After locating the line with "let s1 := modLc" in the data that follows, return it and every later line exactly, up to and including the line with "def lcDeploy : Handler := fun p s =>".

▸ MATERIAL SUPPLIED

_____

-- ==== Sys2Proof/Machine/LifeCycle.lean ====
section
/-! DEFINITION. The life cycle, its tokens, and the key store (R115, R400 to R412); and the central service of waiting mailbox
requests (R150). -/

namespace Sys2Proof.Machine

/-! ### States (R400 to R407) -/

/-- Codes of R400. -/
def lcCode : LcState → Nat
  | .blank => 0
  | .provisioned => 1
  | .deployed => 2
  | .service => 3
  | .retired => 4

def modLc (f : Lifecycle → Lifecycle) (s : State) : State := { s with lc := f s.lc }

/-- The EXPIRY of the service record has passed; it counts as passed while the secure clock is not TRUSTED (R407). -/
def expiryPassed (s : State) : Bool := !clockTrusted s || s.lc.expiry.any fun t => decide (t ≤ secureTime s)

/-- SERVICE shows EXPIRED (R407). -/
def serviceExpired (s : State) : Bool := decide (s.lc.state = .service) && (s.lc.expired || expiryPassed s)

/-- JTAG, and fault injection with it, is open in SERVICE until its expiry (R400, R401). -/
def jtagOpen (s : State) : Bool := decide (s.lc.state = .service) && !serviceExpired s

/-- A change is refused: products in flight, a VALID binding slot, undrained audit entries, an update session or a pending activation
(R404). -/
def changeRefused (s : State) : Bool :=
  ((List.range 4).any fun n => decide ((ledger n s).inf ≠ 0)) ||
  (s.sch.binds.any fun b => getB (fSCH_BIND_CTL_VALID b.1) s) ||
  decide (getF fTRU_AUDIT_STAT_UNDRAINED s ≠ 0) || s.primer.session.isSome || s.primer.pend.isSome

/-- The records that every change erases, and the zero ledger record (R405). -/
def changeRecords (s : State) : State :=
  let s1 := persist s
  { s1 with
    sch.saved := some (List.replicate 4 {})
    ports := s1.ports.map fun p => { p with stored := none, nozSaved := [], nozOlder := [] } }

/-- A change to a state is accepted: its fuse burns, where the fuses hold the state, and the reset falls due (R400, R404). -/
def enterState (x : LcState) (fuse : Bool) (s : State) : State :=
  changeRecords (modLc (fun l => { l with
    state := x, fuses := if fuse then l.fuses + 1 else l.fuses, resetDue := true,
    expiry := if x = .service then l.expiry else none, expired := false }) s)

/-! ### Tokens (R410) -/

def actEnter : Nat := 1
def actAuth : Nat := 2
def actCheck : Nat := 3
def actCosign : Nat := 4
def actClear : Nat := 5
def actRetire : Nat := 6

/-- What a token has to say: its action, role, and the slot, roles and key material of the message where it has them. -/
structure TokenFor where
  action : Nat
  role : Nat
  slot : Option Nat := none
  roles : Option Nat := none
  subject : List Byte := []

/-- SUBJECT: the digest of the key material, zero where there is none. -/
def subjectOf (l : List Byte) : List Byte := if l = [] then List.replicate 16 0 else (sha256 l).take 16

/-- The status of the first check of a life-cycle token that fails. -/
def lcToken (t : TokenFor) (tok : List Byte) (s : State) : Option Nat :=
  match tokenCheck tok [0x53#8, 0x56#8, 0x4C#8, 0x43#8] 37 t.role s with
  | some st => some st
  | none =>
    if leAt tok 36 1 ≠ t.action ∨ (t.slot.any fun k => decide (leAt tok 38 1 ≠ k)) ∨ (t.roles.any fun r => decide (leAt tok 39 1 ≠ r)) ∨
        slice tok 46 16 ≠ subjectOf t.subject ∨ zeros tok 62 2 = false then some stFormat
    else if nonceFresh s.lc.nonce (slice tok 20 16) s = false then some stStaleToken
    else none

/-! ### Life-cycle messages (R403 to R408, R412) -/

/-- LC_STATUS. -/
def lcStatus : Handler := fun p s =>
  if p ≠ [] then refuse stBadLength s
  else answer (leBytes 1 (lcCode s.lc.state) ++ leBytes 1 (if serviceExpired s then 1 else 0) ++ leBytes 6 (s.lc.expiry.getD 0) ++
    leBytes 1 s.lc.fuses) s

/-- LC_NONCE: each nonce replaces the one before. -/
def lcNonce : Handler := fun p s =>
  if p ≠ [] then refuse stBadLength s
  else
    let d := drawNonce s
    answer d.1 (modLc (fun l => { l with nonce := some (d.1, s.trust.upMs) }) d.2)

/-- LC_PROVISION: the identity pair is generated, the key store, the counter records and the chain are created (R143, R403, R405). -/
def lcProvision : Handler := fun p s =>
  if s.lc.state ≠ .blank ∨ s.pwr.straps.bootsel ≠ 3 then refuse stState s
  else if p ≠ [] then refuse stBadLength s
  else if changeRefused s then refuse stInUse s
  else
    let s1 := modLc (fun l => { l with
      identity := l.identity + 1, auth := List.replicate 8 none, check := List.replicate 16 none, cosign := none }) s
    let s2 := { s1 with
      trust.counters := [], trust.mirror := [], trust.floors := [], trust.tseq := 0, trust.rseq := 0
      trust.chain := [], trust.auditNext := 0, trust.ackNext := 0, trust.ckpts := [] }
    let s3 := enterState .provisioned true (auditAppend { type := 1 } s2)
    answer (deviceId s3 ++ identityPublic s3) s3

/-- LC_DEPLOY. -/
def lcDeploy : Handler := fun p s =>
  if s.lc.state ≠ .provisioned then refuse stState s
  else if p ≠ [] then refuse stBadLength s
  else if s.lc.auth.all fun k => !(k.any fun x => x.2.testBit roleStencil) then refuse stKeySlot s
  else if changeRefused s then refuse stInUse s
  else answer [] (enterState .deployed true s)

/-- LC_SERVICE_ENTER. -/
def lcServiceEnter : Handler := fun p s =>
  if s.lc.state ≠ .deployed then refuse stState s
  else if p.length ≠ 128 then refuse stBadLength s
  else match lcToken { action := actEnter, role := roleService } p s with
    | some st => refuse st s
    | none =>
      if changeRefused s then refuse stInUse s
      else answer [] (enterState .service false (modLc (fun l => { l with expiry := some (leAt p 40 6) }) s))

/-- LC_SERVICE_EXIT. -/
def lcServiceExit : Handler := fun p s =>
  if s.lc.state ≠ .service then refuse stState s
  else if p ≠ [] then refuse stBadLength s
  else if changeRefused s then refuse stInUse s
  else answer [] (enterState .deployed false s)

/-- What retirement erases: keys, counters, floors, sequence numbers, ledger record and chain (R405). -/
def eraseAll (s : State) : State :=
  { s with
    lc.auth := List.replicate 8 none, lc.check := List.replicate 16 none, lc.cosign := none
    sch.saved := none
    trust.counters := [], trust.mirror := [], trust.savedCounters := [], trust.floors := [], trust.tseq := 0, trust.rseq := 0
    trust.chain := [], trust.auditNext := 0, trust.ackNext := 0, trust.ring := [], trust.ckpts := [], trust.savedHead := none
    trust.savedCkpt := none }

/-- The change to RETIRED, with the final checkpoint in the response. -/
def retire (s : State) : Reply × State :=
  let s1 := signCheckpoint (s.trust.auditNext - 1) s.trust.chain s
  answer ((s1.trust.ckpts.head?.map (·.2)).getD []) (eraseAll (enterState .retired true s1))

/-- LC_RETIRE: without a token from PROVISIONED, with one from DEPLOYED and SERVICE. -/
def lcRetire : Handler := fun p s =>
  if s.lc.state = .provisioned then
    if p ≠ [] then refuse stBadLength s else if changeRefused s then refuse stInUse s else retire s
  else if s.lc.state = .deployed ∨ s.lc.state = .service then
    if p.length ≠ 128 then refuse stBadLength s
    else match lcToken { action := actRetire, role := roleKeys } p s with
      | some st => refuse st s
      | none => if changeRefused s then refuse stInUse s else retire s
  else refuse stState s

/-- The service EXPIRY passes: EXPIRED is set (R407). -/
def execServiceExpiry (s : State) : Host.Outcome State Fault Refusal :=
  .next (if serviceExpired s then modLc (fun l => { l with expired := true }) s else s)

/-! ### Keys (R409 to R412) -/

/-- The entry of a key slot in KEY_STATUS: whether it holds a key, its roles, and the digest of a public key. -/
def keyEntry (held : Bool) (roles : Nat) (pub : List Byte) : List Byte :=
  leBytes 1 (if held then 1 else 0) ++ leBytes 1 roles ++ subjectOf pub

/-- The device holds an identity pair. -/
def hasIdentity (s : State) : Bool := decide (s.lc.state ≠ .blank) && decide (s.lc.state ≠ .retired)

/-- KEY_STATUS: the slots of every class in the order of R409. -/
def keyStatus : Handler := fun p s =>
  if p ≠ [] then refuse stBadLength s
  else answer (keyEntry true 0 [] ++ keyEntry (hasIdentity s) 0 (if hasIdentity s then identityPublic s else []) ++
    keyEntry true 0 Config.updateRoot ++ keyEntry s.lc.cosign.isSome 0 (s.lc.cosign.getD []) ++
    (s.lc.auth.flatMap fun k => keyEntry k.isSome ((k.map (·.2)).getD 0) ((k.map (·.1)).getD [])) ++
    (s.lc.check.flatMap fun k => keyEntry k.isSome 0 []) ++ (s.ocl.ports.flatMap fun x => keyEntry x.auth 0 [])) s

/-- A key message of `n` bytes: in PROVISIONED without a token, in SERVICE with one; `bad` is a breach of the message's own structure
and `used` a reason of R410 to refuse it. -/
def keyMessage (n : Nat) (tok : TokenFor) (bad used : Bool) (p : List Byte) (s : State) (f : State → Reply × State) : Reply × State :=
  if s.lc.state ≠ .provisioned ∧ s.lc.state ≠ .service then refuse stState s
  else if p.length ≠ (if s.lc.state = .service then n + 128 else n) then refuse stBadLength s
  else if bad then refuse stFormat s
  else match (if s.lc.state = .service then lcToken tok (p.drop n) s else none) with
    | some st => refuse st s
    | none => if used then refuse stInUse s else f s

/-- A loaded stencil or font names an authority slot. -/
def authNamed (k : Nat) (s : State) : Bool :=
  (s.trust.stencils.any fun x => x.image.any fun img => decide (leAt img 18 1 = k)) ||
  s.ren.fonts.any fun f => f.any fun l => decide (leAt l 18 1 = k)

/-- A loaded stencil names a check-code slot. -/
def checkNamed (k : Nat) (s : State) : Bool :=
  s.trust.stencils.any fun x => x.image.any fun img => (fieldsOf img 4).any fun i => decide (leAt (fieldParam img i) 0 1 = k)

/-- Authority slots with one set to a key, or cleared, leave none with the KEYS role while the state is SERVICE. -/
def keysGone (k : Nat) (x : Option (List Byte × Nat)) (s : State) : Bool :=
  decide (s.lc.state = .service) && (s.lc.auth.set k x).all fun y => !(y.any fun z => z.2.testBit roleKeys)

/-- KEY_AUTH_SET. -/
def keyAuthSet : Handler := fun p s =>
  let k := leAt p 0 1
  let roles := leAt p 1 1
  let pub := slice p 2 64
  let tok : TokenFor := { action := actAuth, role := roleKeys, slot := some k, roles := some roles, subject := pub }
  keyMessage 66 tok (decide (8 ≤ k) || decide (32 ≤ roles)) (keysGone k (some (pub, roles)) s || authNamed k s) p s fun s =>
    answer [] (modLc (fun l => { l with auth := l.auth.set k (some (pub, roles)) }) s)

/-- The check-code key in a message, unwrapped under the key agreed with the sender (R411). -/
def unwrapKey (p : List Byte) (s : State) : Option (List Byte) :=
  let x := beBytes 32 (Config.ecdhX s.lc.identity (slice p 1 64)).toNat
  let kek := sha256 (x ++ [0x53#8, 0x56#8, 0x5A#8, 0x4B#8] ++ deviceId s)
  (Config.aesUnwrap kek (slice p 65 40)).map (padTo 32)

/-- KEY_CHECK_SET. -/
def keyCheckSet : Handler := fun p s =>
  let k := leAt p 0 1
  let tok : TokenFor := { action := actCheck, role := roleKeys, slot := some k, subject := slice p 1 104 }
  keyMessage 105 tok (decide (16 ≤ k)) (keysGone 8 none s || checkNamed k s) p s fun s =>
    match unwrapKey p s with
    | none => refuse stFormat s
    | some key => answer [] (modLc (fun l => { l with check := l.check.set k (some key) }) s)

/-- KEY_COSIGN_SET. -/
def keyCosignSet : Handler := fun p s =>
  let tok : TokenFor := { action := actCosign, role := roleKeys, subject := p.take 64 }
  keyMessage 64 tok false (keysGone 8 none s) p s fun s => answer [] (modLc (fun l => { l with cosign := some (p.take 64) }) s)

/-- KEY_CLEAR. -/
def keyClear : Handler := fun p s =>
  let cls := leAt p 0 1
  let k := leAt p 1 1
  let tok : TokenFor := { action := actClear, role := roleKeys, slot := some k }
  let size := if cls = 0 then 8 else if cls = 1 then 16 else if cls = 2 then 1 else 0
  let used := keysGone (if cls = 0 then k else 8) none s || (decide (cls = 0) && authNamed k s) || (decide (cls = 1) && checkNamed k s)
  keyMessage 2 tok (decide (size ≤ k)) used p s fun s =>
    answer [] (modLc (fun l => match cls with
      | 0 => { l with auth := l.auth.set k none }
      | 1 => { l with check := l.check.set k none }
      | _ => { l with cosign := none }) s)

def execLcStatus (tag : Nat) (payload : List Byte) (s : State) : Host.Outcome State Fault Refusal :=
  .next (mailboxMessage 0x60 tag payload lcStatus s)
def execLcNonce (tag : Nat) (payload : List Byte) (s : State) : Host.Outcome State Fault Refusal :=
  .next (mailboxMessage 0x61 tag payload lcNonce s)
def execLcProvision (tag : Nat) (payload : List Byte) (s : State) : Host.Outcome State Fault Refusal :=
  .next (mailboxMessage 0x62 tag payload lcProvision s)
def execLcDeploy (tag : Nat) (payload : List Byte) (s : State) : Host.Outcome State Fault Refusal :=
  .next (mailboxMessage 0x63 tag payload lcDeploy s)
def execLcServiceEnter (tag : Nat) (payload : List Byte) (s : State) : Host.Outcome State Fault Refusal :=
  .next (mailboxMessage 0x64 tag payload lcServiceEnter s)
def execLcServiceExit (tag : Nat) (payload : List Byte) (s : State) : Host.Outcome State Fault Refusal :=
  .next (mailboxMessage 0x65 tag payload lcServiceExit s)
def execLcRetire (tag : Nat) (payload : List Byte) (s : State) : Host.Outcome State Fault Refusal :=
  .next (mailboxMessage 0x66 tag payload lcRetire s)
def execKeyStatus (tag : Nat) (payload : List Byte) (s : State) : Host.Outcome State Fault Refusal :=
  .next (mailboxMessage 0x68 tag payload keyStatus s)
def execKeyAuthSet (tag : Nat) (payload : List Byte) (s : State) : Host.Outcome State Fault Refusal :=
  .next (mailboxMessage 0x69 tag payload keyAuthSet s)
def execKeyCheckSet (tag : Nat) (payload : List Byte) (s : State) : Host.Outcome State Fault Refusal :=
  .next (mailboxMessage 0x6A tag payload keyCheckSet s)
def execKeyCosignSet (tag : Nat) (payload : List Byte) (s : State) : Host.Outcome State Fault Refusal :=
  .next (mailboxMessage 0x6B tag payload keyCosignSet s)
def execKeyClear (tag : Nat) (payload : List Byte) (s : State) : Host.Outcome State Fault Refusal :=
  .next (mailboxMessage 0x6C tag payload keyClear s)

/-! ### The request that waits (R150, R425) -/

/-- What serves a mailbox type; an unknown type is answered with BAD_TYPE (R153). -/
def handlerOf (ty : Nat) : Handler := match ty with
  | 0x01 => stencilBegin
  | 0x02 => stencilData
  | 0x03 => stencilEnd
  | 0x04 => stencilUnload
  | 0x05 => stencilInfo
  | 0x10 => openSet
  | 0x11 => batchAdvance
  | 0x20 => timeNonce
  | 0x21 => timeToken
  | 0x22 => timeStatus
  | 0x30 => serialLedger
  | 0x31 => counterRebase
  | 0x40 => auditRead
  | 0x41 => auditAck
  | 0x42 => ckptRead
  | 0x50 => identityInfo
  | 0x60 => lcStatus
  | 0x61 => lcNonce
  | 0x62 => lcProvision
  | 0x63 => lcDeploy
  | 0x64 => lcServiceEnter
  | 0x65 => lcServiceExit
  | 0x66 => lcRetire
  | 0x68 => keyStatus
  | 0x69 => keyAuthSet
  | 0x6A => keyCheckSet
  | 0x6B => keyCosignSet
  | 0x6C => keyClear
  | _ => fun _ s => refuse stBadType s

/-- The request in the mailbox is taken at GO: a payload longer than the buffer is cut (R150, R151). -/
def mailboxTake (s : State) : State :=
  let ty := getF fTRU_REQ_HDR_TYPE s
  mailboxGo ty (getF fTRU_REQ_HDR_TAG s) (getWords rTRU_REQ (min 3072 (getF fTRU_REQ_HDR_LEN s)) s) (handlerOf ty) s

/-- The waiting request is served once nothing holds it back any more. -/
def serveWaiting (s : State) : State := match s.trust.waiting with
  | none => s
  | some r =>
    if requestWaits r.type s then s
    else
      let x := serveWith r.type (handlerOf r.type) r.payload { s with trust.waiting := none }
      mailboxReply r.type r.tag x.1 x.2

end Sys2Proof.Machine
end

_____

▸ WORKED SOLUTION
    let s1 := modLc (fun l => { l with
      identity := l.identity + 1, auth := List.replicate 8 none, check := List.replicate 16 none, cosign := none }) s
    let s2 := { s1 with
      trust.counters := [], trust.mirror := [], trust.floors := [], trust.tseq := 0, trust.rseq := 0
      trust.chain := [], trust.auditNext := 0, trust.ackNext := 0, trust.ckpts := [] }
    let s3 := enterState .provisioned true (auditAppend { type := 1 } s2)
    answer (deviceId s3 ++ identityPublic s3) s3

/-- LC_DEPLOY. -/
def lcDeploy : Handler := fun p s =>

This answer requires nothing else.